** EXERCISE REQUIREMENTS **
Scan the data below for the string "false". Show every line where it turns up.

** DATA FOR THIS EXERCISE **

/-- TID changes only by the increment that starts a transaction of a TCP command, whose 12-byte request then carries the new
value (R27, R137, R160, R173). That TID is one higher already in the step after which that request's write call is still next is the
model's reading of R11 and R36 (log entry 6). -/
def Obligations.TidChangesOnlyBySending : Prop :=
  ∀ (i : Instr) (s t : State), exec i s = .next t →
    t.tid = s.tid ∨
    (i ∈ tcpAll ∧ t.tid = s.tid + 1 ∧
      ∃ txn frame, t.fsm = .run i (.tcp txn (.tx frame)) ∧ frame.length = 12 ∧ headerTid frame = t.tid)

/-- What moves the transport (R10, R11, R43, R50, R57, R60, R61). One action of a command makes at most one visible event, and takes
its answer from the outside world. One step makes at most one, and only while a command runs: an idle engine makes none, whether
the step latches a command or not (R220, R264); a step without one leaves the record, and moves the inbound queue only where the
outside world does. When the world has the turn, bytes that arrive queue behind the others; the oldest are lost where
TRANSPORT_RETAINS_UNREAD does not hold, and that act is refused where it does (log entry 5); the queue is emptied (R294). Whose turn
it is, is log entries 7 and 13. -/
def Obligations.OneVisibleEventPerAction : Prop :=
  (∀ (i : Instr) (s t : State), exec i s = .next t → (t.transport = s.transport ∧ t.env = s.env) ∨ VisibleEvent s t) ∧
  (∀ s t : State, step s = .next t →
    (t.transport = s.transport ∧ t.env = s.env) ∨ (s.status.busy = true ∧ VisibleEvent s t) ∨ WorldMoved s t) ∧
  (∀ (s : State) (rest : List EnvInput), HostYields s → (∀ i, s.fsm ≠ .run i .compute) →
    (∀ bs, s.env = .arrive bs :: rest →
      step s = .next { s with env := rest, transport := { s.transport with inQ := s.transport.inQ ++ bs } }) ∧
    (∀ k, s.env = .lose k :: rest → s.params.retainsUnread = false →
      step s = .next { s with env := rest, transport := { s.transport with inQ := s.transport.inQ.drop k } }) ∧
    (∀ k, s.env = .lose k :: rest → s.params.retainsUnread = true → step s = .refused .lostRetainedBytes) ∧
    (s.env = .drain :: rest → step s = .next { s with env := rest, transport := { s.transport with inQ := [] } }))

/-- Every ending is one of the three of R260 and R221: a command that was running and no longer is has RC and CAUSE of a success, a
local failure or a server exception, STATUS DONE and fsm IDLE. -/
def Obligations.EveryEndingIsOneOfThree : Prop :=
  ∀ (i : Instr) (s t : State), exec i s = .next t → s.status.busy = true → t.status.busy = false →
    t.status.done = true ∧ t.fsm = .idle ∧
    ((t.res.rc = 0 ∧ t.res.cause = 0) ∨
     (t.res.rc = 0xFFFF ∧ 2 ≤ t.res.cause.toNat ∧ t.res.cause.toNat ≤ 9) ∨
     (∃ k : Byte, t.res.rc = k.zeroExtend 16 ∧ t.res.cause = 10))

/-! ### Invariants -/

/-- The invariant holds right after reset. -/
def Obligations.InvariantHoldsAtReset : Prop := Sound State.reset

/-- Every step keeps the invariant, from every state that has it. Its clause that a TCP request still to be written carries TID rests
on the model's reading of R11 and R36 (log entry 6). -/
def Obligations.InvariantKeptByStep : Prop := ∀ s t : State, Sound s → step s = .next t → Sound t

** ANSWER **
    (∀ k, s.env = .lose k :: rest → s.params.retainsUnread = false →
  ∀ (i : Instr) (s t : State), exec i s = .next t → s.status.busy = true → t.status.busy = false →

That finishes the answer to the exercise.